This course "Quantum Machine Learning" was originally offered by Peter Wittek of Toronto University in 2019. Professor Wittek, Unfortunately, died in an avalanche of northern India next year. Here I posted an edited teaching material, pretty much my mental journey and experience when I took the course.
The pace of development in quantum computing mirrors the rapid advances made in machine learning and artificial intelligence. It is natural to ask whether quantum technologies could boost learning algorithms: this field of inquiry is called quantum-enhanced machine learning. The goal of this course is to show what benefits current and future quantum technologies can provide to machine learning, focusing on algorithms that are challenging with classical digital computers. We put a strong emphasis on implementing the protocols, using open source frameworks in Python. Prominent researchers in the field will give guest lectures to provide extra depth to each major topic.

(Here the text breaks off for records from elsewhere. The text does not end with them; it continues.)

/-- A write of a ring's registers (02 R39, R40). -/
def writeRng (s : State) (n off : Nat) (v : Word) : State :=
  let en := (s.ring n).enable
  if off = 0x00 then (if en then s else s.modRing n fun r => { r with base := r.base.extractLsb' 32 32 ++ (v &&& 0xFFFFFFC0) })
  else if off = 0x04 then (if en then s else s.modRing n fun r => { r with base := v ++ r.base.extractLsb' 0 32 })
  else if off = 0x08 then s.writeRingCtrl n v
  else if off = 0x0C then s.writeTail n v
  else if off = 0x10 then s.writeHead n v
  else if off = 0x14 then s.modRing n fun r => { r with
    idxErr := r.idxErr && !v.getLsbD 2, dmaErr := r.dmaErr && !v.getLsbD 3, cfgErr := r.cfgErr && !v.getLsbD 4 }
  else if off = 0x18 then s.modRing n fun r => { r with imodTime := v.extractLsb' 16 16, imodCount := v.extractLsb' 0 8 }
  else s

/-- A write of the MSI-X table; an entry that is unmasked sends its pending vector (log entry 14). -/
def writeMsix (s : State) (off : Nat) (v : Word) : State :=
  if off % 16 = 0 then { s with host := { s.host with msix := cellSet s.host.msix off (v &&& 0xFFFFFFFC) } }
  else if off % 16 ≠ 12 then { s with host := { s.host with msix := cellSet s.host.msix off v } }
  else
    let n := off / 16
    let s := { s with host := { s.host with msix := cellSet s.host.msix off (if v.getLsbD 0 then 0 else 1) } }
    if !v.getLsbD 0 && s.host.pba.getLsbD n then
      ({ s with host := { s.host with pba := s.host.pba &&& ~~~(BitVec.ofNat 64 (2 ^ n)) } }).sendVector n
    else s

/-- IRQ_. -/
def writeIrq (s : State) (off : Nat) (v : Word) : State :=
  if off < 0x400 then s.writeMsix off v
  else if off = 0x1000 then s.clearCauses v
  else if off = 0x1004 then s.writeMask v
  else if off = 0x1010 then s.clearIntx false v
  else if off = 0x1014 then s.clearIntx true v
  else s

/-- PWR_: the settings take effect at the next governor period (09 R272). -/
def writePwr (s : State) (off : Nat) (v : Word) : State :=
  if off = 0x00 then { s with pwr := { s.pwr with pmbFault := s.pwr.pmbFault && !v.getLsbD 29 } }
  else if off = 0x0C then s.writeGov v
  else if off = 0x40 then { s with pwr := { s.pwr with pmbNext := some (v &&& 0xF81F007F) } }
  else if off = 0x44 then { s with pwr := { s.pwr with coefNext := some v } }
  else s

/-- TMB_. -/
def writeTmb (s : State) (off : Nat) (v : Word) : State :=
  if off = 0x00 then { s with tmb := { s.tmb with dlyDrift := s.tmb.dlyDrift && !v.getLsbD 11 } }
  else if off = 0x28 then s.writeIncrNom (BitVec.ofNat 64 (v.toNat + s.tmb.incrNom.toNat / 2 ^ 32 * 2 ^ 32))
  else if off = 0x2C then s.writeIncrNom (BitVec.ofNat 64 (s.tmb.incrNom.toNat % 2 ^ 32 + v.toNat % 256 * 2 ^ 32))
  else if off = 0x110 then s.modDomain .p fun d => { d with clamp := d.clamp && !v.getLsbD 31 }
  else if off = 0x210 then s.modDomain .s fun d => { d with clamp := d.clamp && !v.getLsbD 31 }
  else s

/-- An entry of the copy list (05 R165). -/
def copyOf (v : Word) : Copy :=
  { en := v.getLsbD 31, wide := v.getLsbD 30, axis := v.extractLsb' 22 8, src := v.extractLsb' 15 7, dst := v.extractLsb' 0 10 }

/-- NET_. -/
def writeNet (s : State) (o : Nat) (v : Word) : State :=
  if o < 0xC0000 then
    if o % 0x4000 = 0x08 ∧ o / 0x4000 < s.nPorts then s.modMPort (o / 0x4000) fun p => { p with stat := w1c p.stat v } else s
  else if o = 0xC0000 then s.writeEtype v
  else if o = 0xC0004 then s.writeClaim v
  else if 0xC0400 ≤ o ∧ o < 0xC0600 then s.modConf fun c => { c with copy := updAt c.copy ((o - 0xC0400) / 4) fun _ => copyOf v }
  else s.confOutWrite (o - 0xC0000) v

/-- AXP_, of one port. -/
def writeAxp (s : State) (n off : Nat) (v : Word) : State :=
  if n ≥ s.nLocal then s
  else if off = 0x1014 then s.modLPort n fun p => { p with fbk := { p.fbk with stat := w1c p.fbk.stat (v &&& 0xF3) } }
  else if off = 0x2000 then s.writePeriod n v
  else if 0x2004 ≤ off ∧ off < 0x2014 then s.writeCmp n ((off - 0x2004) / 4) v
  else if off = 0x2014 then s.writeCommit n v
  else if off = 0x2024 then s.writeFltclr n v
  else s
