-- ==== Sys2Proof/Machine/Core.lean ====
section
/-! DEFINITION. The machine as the host runs it. -/

def Sys2Proof.core : Host.Core := { State := Sys2Proof.Machine.State, Fault := Sys2Proof.Machine.Fault, Refusal := Sys2Proof.Machine.Refusal, step := Sys2Proof.Machine.step, reset := Sys2Proof.Machine.State.reset }
end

These guest lecturers include Alán Aspuru-Guzik, Seth Lloyd, Roger Melko, and Maria Schuld. (their videos are not available here.)
Course Modules:
Module 1: Quantum Systems
Understand the basics of quantum states as a generalization of classical probability distributions;
Their evolution in closed and open systems;
Measurements as a form of sampling;
Describe elementary classical and quantum many-body systems.

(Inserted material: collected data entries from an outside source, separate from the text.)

/-- The release sequence: once no source is asserted the islands come out of reset one by one in their order, each released, absent, or
late; then the memory is trained, the SRAM cleared, an image selected by its sequence or the loader alone runs, and the head is ready
for its host, which ends the episode; a clock lost later resets its island alone, and an override lets an island without a clock go on
(14 R391-R394, R398). -/
def Obligations.ReleaseSequence : Prop :=
  ∀ (i : Nat) (v : Word) (s : State),
    let order (u : State) : Option Nat := State.islandOrder.find? fun j => !State.Island.past (u.rst.islands.getD (j - 1) .inReset)
    let put (x : Island) : State :=
      let u : State := { s with rst := { s.rst with islands := updAt s.rst.islands (i - 1) fun _ => x } }
      if u.rst.phase = .islands ∧ order u = none then { u with rst := { u.rst with phase := .dram } } else u
    (s.rst.phase ≠ .asserted ∨ s.rst.asserted ≠ 0 → exec .releaseStart s = .next s)
    ∧ (s.rst.phase = .asserted → s.rst.asserted = 0 →
      (∀ b, s.rst.episode = some (.warm, b) → exec .releaseStart s = .next { s with rst := { s.rst with phase := .islands } })
      ∧ (∀ b, s.rst.episode = some (.cold, b) → let f : Fuse := { s.fuse with crcFail := s.fuse.crc != s.fuse.crc16 }
        exec .releaseStart s = .next { s with
          rst := { s.rst with phase := .islands }
          fuse := f
          pwr := { s.pwr with
            vset := f.vBoot
            ackVset := f.vBoot } }))
    ∧ (s.rst.phase = .asserted → exec (.islandRelease i) s = .next s)
    ∧ (s.rst.phase = .islands → order s = some i →
      exec (.islandRelease i) s = .next (put .running) ∧ exec (.islandAbsent i) s = .next (put .absent))
    ∧ (s.rst.phase = .islands → order s ≠ some i →
      exec (.islandRelease i) s = .next s ∧ exec (.islandAbsent i) s = .next s)
    ∧ (s.rst.phase ≠ .asserted → s.rst.phase ≠ .islands → 1 ≤ i → i ≤ 9 → State.Island.past (s.rst.islands.getD (i - 1) .inReset) = false →
      exec (.islandRelease i) s = .next (put .running))
    ∧ (s.rst.phase ≠ .islands → exec (.islandAbsent i) s = .next s)
    ∧ (s.rst.phase ≠ .asserted → 1 ≤ i → i ≤ 9 →
      (s.rst.islands.getD (i - 1) .inReset = .absent ∨ s.rst.islands.getD (i - 1) .inReset = .clockWait →
        exec (.islandLateClock i) s = .next (put .running))
      ∧ (s.rst.islands.getD (i - 1) .inReset = .inReset ∨ s.rst.islands.getD (i - 1) .inReset = .running →
        exec (.islandLateClock i) s = .next s))
    ∧ (s.rst.islands.getD (i - 1) .inReset ≠ .running → exec (.islandLockLoss i) s = .next s)
    ∧ (let lost (j : Nat) : State := { s with rst := { s.rst with islands := updAt s.rst.islands (j - 1) fun _ => .inReset } }
      let runs (j : Nat) : Prop := s.rst.islands.getD (j - 1) .inReset = .running
      (runs 2 → exec (.islandLockLoss 2) s = .next ((List.range s.nPorts).foldl (fun t m => t.linkDown m) (lost 2)))
      ∧ (runs 3 → exec (.islandLockLoss 3) s = .next { lost 3 with twn := { s.twn with
          lane0 := false
          lane1 := false } })
      ∧ (runs 4 → exec (.islandLockLoss 4) s = .next { (lost 4).resetHostIf with host := { (lost 4).resetHostIf.host with linkUp := false } })
      ∧ (i = 1 ∨ 5 ≤ i ∧ i ≤ 9 → runs i → exec (.islandLockLoss i) s = .next (lost i)))
    ∧ (s.rst.phase = .asserted → exec (.rstOverrideWrite v) s = .next { s with rst := { s.rst with override := v.extractLsb' 0 9 } })
    ∧ (s.rst.phase ≠ .asserted → exec (.rstOverrideWrite v) s = .next { s with rst := { s.rst with
        override := v.extractLsb' 0 9
        islands := mapI (fun j x => if v.getLsbD j && (x == .inReset || x == .absent) then .clockWait else x) s.rst.islands } })
    ∧ (s.rst.phase = .dram → exec .dramTrained s = .next { s with rst := { s.rst with phase := .sram } })
    ∧ (s.rst.phase ≠ .dram → exec .dramTrained s = .next s)
    ∧ (s.rst.phase = .sram → exec .sramCleared s = .next { s with rst := { s.rst with phase := .image } })
    ∧ (s.rst.phase ≠ .sram → exec .sramCleared s = .next s)
    ∧ (s.rst.phase ≠ .image → exec .imageSelect s = .next s)
    ∧ (s.rst.phase = .image →
      let a : ImgSlot := s.boot.slots.getD 0 {}
      let b : ImgSlot := s.boot.slots.getD 1 {}
      let order : List Nat := if a.headerValid ∧ b.headerValid ∧ 2 ^ 31 ≤ (a.seq - b.seq).toNat then [1, 0] else [0, 1]
      let u : State := { s with
        rst := { s.rst with phase := .running }
        spw := { s.spw with known := true } }
      ((∀ j ∈ order, State.ImgSlot.loads (s.boot.slots.getD j {}) = false) → exec .imageSelect s = .next { u with boot := { s.boot with
        running := 3
        seq := 0
        version := 0
        romOnly := true } })
      ∧ (∀ j, (order.find? fun j => State.ImgSlot.loads (s.boot.slots.getD j {})) = some j →
        exec .imageSelect s = .next ({ u with boot := { s.boot with
          running := BitVec.ofNat 2 j
          seq := (s.boot.slots.getD j {}).seq
          version := (s.boot.slots.getD j {}).version
          romOnly := false } } : State).startGovernor))
    ∧ (s.rst.phase = .running → exec .hostReady s = .next { s with
        host := { s.host with ready := true }
        rst := { s.rst with episode := none } })
    ∧ (s.rst.phase ≠ .running → exec .hostReady s = .next s)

Module 2: Quantum Computation
Contrast quantum computing paradigms and implementations;
Recognize the limitations of current and near-future quantum technologies and the kind of the tasks where they outperform or are expected to outperform classical computers;
Explain variational circuits.
Module 3: Classical-Quantum Hybrid Learning Algorithms
Encode classical information in quantum systems;
Describe and implement classical-quantum hybrid learning algorithms;
Perform discrete optimization in ensembles and unsupervised machine learning with different quantum computing paradigms;
Experiment with unusual kernel functions on quantum computers;
Sample quantum states for probabilistic models.

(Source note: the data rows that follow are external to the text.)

@[simp] theorem State.cycleRecord_view (s : State) (r : CycleRec) : (State.cycleRecord s r).view = s.view := by
  unfold State.cycleRecord
  split
  · rfl
  · extract_lets +onlyGivenNames peer f s1 follows
    have h1 : s1.view = s.view := by simp [s1, f]
    extract_lets +onlyGivenNames q1 q2 s2 s3 s4
    have h2 : s2.view = s.view := by simp [s2, q1, h1]
    have h3 : s3.view = s.view := by simp [s3, h2]
    have h4 : s4.view = s.view := by simp only [s4]; split <;> simp [h3]
    clear_value s2 s3 s4
    repeat' split
    all_goals simp [h4]

@[simp] theorem State.recordMissing_view (s : State) : (State.recordMissing s).view = s.view := by
  unfold State.recordMissing; dsimp only
  repeat' split
  all_goals (first | rfl | simp_all [apply_ite Prod.snd])

@[simp] theorem State.holdTimeout_view (s : State) : (State.holdTimeout s).view = s.view := by
  unfold State.holdTimeout
  repeat' split
  all_goals (first | rfl | simp [apply_ite Prod.snd])

@[simp] theorem State.laneDown_view (s : State) (lane : Nat) : (State.laneDown s lane).view = s.view := by simp [State.laneDown]

@[simp] theorem State.laneUp_view (s : State) (lane : Nat) (peer : PeerInfo) : (State.laneUp s lane peer).view = s.view := by simp [State.laneUp]

@[simp] theorem State.prepareDone_view (s : State) : (State.prepareDone s).view = s.view := by simp [State.prepareDone]

@[simp] theorem State.catchupPass_view (s : State) (marked : Nat) : (State.catchupPass s marked).view = s.view := by simp [State.catchupPass]

@[simp] theorem State.reopenRing_view (c : Nat) (port : Nat) (s : State) : (State.reopenRing c port s).view = s.view := by simp [State.reopenRing]

@[simp] theorem State.twinEntry_view (s : State) (drained : Bool) : (State.twinEntry s drained).view = s.view := by
  have h1 : ∀ l, (runAll (fun i s => s.modMPort i fun p => { p with turned := false }) l s).view = s.view :=
    fun l => runAll_view _ (fun x s => by simp) _ _
  have h2 : ∀ c l, (runAll (State.reopenRing c) l s).view = s.view := fun c l => runAll_view _ (fun x s => by simp) _ _
  unfold State.twinEntry
  split
  · rfl
  · split
    · rfl
    · extract_lets +onlyGivenNames done
      split
      · split <;> simp [h1]
      · split <;> simp [h2]
      · rfl

@[simp] theorem State.partnerTimeout_view (s : State) : (State.partnerTimeout s).view = s.view := by simp [State.partnerTimeout]

@[simp] theorem State.resyncTimeout_view (s : State) : (State.resyncTimeout s).view = s.view := by
  unfold State.resyncTimeout
  repeat' split
  all_goals (first | rfl | simp [apply_ite Prod.snd])

@[simp] theorem State.yieldHandover_view (s : State) : (State.yieldHandover s).view = s.view := by
  unfold State.yieldHandover
  repeat' split
  all_goals (first | rfl | simp [apply_ite Prod.snd])

@[simp] theorem State.finishYield_view (s : State) (p : Pkt) : (State.finishYield s p).view = s.view := by simp [State.finishYield]

@[simp] theorem State.memUncorr_view (c : Nat) (s : State) : (State.memUncorr c s).view = s.view := by simp [State.memUncorr]

@[simp] theorem State.eccScrub_view (s : State) (corrected uncorrectable : List Nat) (sram : Bool) :
    (State.eccScrub s corrected uncorrectable sram).view = s.view := by
  unfold State.eccScrub
  extract_lets s1 s2
  have h1 : s1.view = s.view := runAll_view _ (fun x s => by simp) _ _
  have h2 : s2.view = s.view := (runAll_view _ (fun x s => by simp) _ _).trans h1
  simp [h2]

@[simp] theorem State.marchTest_view (s : State) (failed : Bool) : (State.marchTest s failed).view = s.view := by simp [State.marchTest]

@[simp] theorem State.eddyTest_view (s : State) (core : Nat) (failed : Bool) : (State.eddyTest s core failed).view = s.view := by simp [State.eddyTest]

@[simp] theorem State.pairUp_view (s : State) (sideB : Bool) : (State.pairUp s sideB).view = s.view := by simp [State.pairUp]

@[simp] theorem State.eventPower_view (s : State) (what : Nat) : (State.eventPower s what).view = s.view := by simp [State.eventPower]

@[simp] theorem State.tierEvaluate_view (s : State) (code : BitVec 12) : (State.tierEvaluate s code).view = s.view := rfl

@[simp] theorem State.writeShadow_view (s : State) : (State.writeShadow s).view = s.view := rfl

@[simp] theorem State.stopTask_view (c : Nat) (s : State) : (State.stopTask c s).view = s.view := by simp [State.stopTask]

@[simp] theorem State.pfailQualified_view (s : State) (code : BitVec 12) : (State.pfailQualified s code).view = s.view := by simp [State.pfailQualified]

@[simp] theorem State.powerResume_view (s : State) : (State.powerResume s).view = s.view := by simp [State.powerResume]

@[simp] theorem State.pfailClear_view (s : State) : (State.pfailClear s).view = s.view := by simp [State.pfailClear]

@[simp] theorem State.acqContext_view (s : State) : (State.acqContext s).2.view = s.view := rfl

@[simp] theorem State.storeCapture_view (s : State) : (State.storeCapture s).view = s.view := by
  unfold State.storeCapture
  repeat' split
  all_goals (first | rfl | simp [apply_ite Prod.snd])

@[simp] theorem State.storeDone_view (s : State) (rate : Nat) : (State.storeDone s rate).view = s.view := by
  unfold State.storeDone
  split
  · rfl
  · split
    · rfl
    · extract_lets +onlyGivenNames x s1 s2 s3 s4
      have h1 : s1.view = s.view := by simp [s1]
      have h2 : s2.view = s.view := by simp [s2, h1]
      have h3 : s3.view = s.view := by simp [s3, h2]
      have h4 : s4.view = s.view := by simp only [s4]; split <;> simp [h3]
      clear_value s1 s2 s3 s4
      rw [State.powerResume_view]
      split
      · rw [State.view_same, h4]
      · exact h4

Module 4: Coherent Learning Protocols
Demonstrate coherent quantum machine learning protocols and estimate their resources requirements;
Summarize quantum phase estimation and quantum matrix inversion;
Overview quantum linear algebra routines that are useful in machine learning;
Implement these algorithms for Gaussian processes.
Note: In this Tutorial, whenever we mention "Rieffel’s textbook", we mean the book titled "Quantum Computing: a Gentle Introduction", authored by Elenor Rieffel and Wolfgan Polak, 2014. MIT Press. As for “Nielsen's textbook”, we mean the book titled "Quantum Computation and Quantum Information", authored by M.A. Nielsen and I.L. Chuang, 2010, Cambridge University Press.